**TASK DETAILS:**
Of the lines listed below, return exactly those that run from the line containing "(hbusy : busy2" through the line containing "The state holds", both included.

**EXTRACTED RECORDS:**

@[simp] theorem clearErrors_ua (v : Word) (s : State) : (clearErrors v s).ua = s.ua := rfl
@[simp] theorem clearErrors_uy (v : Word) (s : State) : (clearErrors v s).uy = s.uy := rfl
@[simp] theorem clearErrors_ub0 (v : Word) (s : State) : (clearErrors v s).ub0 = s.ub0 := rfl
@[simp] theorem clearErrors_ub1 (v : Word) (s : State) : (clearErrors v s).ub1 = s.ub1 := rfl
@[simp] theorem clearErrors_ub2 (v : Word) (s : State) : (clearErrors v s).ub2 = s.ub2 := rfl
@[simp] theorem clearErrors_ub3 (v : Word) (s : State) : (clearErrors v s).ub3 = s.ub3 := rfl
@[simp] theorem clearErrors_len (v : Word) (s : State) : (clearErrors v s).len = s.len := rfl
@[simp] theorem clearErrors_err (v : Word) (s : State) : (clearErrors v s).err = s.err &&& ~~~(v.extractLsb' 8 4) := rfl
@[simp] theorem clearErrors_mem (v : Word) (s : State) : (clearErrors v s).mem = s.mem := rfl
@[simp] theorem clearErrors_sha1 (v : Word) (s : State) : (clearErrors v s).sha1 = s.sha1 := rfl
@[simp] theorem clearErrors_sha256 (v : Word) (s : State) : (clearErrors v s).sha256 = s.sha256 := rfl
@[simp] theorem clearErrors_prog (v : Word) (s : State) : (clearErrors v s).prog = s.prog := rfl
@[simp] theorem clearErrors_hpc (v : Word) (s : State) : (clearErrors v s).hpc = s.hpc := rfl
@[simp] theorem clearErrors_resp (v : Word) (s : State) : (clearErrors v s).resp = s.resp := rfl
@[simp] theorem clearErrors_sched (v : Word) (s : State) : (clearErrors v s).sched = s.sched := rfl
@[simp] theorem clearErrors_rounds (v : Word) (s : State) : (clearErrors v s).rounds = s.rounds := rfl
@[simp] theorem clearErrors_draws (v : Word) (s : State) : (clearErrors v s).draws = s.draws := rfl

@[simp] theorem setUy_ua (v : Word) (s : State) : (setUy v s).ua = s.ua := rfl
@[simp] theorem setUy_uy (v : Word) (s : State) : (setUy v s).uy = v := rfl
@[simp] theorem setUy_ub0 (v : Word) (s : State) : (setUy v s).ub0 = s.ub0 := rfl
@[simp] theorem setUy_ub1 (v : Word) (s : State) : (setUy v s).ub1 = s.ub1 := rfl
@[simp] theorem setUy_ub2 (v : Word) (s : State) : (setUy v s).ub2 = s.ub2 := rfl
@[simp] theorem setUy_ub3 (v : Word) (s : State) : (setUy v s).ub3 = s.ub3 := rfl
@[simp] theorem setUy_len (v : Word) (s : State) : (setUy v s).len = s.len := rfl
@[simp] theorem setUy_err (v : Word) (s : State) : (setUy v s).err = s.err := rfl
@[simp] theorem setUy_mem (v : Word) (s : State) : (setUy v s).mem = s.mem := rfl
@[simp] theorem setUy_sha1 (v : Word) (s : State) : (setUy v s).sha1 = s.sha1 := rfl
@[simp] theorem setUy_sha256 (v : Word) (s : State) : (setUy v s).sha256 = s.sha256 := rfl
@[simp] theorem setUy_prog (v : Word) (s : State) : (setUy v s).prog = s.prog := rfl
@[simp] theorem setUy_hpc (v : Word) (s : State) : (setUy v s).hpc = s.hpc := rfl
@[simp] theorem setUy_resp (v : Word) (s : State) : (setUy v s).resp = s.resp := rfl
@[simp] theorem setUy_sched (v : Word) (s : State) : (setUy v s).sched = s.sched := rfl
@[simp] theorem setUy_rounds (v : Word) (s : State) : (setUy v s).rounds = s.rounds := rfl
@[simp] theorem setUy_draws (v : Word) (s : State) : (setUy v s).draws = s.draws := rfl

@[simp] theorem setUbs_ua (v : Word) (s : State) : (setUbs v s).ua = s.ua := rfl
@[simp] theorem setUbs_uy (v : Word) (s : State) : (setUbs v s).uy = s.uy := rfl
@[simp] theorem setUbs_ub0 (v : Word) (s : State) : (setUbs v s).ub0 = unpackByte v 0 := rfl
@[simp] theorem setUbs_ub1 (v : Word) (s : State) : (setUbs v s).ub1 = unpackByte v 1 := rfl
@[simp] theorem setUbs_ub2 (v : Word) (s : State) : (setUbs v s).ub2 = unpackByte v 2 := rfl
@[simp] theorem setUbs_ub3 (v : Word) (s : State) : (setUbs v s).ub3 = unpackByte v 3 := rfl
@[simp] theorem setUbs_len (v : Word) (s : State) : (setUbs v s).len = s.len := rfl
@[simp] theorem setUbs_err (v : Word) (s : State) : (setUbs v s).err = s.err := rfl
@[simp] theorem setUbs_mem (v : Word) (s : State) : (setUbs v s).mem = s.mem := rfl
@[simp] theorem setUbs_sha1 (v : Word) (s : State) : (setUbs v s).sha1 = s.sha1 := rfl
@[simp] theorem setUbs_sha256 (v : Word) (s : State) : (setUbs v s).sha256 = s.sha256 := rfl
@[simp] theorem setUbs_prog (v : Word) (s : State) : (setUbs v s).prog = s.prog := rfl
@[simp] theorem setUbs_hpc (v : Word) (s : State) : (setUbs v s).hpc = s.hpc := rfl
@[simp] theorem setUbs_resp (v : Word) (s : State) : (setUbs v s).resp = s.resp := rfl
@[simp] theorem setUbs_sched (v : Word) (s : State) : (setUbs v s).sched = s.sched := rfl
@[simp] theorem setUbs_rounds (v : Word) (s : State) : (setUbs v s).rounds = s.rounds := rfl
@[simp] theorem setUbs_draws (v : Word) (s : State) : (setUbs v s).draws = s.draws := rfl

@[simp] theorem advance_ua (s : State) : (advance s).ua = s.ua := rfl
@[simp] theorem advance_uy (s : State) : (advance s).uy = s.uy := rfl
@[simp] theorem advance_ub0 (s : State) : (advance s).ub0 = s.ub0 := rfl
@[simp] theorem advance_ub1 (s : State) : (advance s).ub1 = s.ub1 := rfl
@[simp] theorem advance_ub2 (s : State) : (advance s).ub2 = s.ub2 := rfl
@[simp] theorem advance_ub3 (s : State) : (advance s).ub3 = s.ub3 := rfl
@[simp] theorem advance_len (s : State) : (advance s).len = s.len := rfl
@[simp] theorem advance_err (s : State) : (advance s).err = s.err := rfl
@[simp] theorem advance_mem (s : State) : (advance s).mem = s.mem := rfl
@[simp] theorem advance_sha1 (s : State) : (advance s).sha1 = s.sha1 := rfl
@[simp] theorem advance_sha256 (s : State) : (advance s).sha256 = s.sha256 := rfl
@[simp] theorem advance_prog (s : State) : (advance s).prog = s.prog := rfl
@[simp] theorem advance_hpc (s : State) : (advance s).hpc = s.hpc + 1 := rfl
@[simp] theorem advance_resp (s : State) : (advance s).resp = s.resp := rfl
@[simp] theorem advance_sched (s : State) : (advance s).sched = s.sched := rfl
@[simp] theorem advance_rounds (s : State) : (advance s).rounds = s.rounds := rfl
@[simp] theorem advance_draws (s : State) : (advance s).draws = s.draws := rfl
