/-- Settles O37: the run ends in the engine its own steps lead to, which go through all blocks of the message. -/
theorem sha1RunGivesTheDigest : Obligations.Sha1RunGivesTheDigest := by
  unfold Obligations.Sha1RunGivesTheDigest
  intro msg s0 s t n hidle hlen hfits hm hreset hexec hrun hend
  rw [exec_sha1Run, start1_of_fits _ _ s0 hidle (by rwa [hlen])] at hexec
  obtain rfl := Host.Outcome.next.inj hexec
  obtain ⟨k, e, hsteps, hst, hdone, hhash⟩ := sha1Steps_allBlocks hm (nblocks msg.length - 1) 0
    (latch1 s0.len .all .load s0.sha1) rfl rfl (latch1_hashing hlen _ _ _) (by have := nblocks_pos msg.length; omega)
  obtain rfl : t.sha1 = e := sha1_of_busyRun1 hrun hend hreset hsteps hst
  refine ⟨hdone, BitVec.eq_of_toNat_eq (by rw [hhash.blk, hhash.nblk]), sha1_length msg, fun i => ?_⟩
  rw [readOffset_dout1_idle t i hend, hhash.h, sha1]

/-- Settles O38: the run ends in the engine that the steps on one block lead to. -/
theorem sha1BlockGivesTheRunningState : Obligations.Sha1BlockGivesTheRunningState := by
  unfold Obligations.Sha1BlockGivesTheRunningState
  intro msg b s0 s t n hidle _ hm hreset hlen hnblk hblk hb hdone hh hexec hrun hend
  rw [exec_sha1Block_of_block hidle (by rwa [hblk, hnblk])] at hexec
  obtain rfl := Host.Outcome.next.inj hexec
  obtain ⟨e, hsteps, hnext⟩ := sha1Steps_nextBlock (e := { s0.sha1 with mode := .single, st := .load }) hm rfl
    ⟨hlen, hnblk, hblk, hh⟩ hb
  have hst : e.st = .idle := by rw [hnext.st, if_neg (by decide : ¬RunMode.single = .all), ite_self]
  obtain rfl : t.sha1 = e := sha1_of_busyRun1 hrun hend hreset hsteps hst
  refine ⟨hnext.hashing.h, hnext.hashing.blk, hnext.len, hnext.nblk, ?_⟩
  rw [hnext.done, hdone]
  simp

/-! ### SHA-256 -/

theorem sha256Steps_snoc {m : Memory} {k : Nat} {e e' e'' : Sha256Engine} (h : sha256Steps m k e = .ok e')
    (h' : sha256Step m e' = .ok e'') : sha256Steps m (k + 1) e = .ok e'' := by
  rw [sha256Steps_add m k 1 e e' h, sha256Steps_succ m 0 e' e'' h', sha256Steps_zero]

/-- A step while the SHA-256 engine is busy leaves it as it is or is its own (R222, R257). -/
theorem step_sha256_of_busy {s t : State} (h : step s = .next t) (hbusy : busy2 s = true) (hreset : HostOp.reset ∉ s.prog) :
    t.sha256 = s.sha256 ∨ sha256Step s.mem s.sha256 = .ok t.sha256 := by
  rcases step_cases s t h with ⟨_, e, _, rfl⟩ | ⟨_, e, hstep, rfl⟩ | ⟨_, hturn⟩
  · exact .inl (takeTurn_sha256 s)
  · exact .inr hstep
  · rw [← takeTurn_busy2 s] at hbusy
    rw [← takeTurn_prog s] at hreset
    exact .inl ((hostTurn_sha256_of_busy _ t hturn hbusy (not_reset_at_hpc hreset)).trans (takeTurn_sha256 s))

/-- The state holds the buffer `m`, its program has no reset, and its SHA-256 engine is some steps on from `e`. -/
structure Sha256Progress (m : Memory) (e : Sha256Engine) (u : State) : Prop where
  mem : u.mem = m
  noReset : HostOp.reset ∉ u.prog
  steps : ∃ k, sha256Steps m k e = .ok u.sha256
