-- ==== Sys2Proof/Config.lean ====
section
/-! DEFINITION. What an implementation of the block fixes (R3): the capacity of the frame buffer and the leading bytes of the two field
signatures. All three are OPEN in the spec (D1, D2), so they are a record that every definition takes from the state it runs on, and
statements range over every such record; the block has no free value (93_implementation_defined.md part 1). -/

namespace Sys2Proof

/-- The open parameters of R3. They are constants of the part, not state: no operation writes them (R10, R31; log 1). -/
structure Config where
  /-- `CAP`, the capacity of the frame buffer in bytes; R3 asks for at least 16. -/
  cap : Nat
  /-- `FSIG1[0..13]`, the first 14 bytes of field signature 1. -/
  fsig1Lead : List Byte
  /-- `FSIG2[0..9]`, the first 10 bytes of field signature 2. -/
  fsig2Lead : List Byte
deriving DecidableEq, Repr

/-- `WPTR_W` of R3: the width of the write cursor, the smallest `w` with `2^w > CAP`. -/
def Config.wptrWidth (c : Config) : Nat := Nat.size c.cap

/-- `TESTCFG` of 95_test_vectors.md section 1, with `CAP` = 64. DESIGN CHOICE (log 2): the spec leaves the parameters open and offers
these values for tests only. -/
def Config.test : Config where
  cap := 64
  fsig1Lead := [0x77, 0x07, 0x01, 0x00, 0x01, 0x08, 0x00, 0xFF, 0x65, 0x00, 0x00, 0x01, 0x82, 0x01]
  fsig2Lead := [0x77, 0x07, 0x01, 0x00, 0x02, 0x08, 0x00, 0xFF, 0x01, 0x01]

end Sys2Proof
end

**ANSWER SECTION:**
theorem step_sha256_of_busy {s t : State} (h : step s = .next t) (hbusy : busy2 s = true) (hreset : HostOp.reset ∉ s.prog) :
    t.sha256 = s.sha256 ∨ sha256Step s.mem s.sha256 = .ok t.sha256 := by
  rcases step_cases s t h with ⟨_, e, _, rfl⟩ | ⟨_, e, hstep, rfl⟩ | ⟨_, hturn⟩
  · exact .inl (takeTurn_sha256 s)
  · exact .inr hstep
  · rw [← takeTurn_busy2 s] at hbusy
    rw [← takeTurn_prog s] at hreset
    exact .inl ((hostTurn_sha256_of_busy _ t hturn hbusy (not_reset_at_hpc hreset)).trans (takeTurn_sha256 s))

/-- The state holds the buffer `m`, its program has no reset, and its SHA-256 engine is some steps on from `e`. -/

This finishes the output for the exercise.